Directions for this task: Start at the line in the entries below that contains "AC (R22) -/", stop at the line that contains "Obligations.AcChangesOnlyByItsFourWriters := by", and output exactly the lines in that span, both ends included.

Record excerpts:

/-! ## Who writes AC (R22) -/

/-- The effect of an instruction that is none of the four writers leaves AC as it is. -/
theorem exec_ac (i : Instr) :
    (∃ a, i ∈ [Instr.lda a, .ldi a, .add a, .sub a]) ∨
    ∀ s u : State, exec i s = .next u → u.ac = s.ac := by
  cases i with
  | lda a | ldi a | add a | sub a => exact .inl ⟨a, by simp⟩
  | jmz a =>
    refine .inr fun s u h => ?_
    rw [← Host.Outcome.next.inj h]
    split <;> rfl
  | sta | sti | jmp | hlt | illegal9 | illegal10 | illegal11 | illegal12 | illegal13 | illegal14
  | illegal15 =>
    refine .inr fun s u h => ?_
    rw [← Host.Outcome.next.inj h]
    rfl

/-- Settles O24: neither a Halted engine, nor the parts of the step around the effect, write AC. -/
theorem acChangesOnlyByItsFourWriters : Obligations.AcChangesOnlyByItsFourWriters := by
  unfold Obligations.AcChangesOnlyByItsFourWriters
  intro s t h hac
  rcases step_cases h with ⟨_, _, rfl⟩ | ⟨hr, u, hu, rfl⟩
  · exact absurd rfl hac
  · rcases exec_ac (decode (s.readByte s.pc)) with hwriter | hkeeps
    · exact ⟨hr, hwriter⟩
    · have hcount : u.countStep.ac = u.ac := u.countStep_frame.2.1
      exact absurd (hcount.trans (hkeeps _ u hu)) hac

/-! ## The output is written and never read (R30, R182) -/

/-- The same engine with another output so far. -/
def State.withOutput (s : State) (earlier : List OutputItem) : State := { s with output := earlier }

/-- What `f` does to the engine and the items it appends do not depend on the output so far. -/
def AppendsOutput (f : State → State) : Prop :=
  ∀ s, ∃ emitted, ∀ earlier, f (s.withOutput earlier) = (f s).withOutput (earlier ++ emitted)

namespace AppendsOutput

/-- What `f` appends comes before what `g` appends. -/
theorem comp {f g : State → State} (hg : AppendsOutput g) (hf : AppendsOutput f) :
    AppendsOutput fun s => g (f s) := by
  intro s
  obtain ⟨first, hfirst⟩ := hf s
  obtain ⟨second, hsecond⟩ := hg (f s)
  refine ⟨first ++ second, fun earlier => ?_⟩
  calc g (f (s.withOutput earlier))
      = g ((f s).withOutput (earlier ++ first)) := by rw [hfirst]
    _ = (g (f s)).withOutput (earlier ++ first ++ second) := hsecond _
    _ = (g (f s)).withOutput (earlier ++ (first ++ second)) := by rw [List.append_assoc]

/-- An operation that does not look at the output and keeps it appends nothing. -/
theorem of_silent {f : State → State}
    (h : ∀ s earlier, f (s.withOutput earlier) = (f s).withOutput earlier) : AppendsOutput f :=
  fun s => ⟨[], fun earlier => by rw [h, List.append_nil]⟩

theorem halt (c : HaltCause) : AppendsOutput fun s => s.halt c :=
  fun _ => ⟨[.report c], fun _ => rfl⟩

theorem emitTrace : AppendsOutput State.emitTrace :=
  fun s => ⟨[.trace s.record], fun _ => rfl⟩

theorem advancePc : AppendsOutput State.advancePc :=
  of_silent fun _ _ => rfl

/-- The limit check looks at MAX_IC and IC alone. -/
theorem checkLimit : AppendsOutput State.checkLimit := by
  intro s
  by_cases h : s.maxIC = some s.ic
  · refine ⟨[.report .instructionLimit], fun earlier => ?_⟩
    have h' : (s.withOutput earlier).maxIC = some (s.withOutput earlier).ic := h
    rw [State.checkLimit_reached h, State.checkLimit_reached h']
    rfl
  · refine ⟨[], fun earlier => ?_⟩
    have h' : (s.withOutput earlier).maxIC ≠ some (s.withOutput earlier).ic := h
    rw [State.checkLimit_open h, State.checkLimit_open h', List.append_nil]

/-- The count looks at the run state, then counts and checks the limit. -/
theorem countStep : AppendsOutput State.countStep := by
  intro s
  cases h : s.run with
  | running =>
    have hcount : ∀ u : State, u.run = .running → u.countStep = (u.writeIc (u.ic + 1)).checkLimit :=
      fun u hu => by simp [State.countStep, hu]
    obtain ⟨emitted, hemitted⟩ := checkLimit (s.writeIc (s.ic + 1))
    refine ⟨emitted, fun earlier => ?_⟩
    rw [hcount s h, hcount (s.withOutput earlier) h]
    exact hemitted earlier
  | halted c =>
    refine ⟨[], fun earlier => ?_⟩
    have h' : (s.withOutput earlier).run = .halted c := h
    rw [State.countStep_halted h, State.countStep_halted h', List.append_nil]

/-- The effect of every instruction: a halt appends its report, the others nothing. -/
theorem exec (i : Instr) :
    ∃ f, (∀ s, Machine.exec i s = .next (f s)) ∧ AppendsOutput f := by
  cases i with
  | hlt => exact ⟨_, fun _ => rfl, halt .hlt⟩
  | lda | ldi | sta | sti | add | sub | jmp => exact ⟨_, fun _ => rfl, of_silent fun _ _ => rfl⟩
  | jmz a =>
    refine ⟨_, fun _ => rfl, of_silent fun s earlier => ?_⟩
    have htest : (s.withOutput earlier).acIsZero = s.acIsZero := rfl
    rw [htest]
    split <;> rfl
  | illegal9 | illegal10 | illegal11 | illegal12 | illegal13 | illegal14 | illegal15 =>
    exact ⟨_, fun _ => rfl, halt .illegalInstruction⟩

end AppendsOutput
* * *
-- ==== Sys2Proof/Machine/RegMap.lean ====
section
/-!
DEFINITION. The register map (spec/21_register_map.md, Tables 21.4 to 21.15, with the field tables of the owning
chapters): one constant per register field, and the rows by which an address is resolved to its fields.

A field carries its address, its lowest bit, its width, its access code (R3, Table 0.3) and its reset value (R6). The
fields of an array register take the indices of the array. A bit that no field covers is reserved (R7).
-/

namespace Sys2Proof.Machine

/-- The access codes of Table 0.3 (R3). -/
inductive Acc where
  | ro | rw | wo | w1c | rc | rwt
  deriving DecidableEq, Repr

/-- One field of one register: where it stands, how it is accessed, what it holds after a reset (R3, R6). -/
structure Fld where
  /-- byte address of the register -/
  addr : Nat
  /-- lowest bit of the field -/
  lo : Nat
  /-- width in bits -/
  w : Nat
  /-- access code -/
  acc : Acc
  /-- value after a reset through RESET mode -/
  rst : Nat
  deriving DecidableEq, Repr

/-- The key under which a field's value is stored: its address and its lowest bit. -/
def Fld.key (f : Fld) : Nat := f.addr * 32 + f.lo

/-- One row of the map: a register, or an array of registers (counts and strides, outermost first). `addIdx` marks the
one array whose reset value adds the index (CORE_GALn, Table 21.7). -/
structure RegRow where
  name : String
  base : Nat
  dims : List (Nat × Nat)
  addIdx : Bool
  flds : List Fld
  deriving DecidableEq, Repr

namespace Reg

Result for this exercise:
/-! ## Who writes AC (R22) -/

/-- The effect of an instruction that is none of the four writers leaves AC as it is. -/
theorem exec_ac (i : Instr) :
    (∃ a, i ∈ [Instr.lda a, .ldi a, .add a, .sub a]) ∨
    ∀ s u : State, exec i s = .next u → u.ac = s.ac := by
  cases i with
  | lda a | ldi a | add a | sub a => exact .inl ⟨a, by simp⟩
  | jmz a =>
    refine .inr fun s u h => ?_
    rw [← Host.Outcome.next.inj h]
    split <;> rfl
  | sta | sti | jmp | hlt | illegal9 | illegal10 | illegal11 | illegal12 | illegal13 | illegal14
  | illegal15 =>
    refine .inr fun s u h => ?_
    rw [← Host.Outcome.next.inj h]
    rfl

/-- Settles O24: neither a Halted engine, nor the parts of the step around the effect, write AC. -/
theorem acChangesOnlyByItsFourWriters : Obligations.AcChangesOnlyByItsFourWriters := by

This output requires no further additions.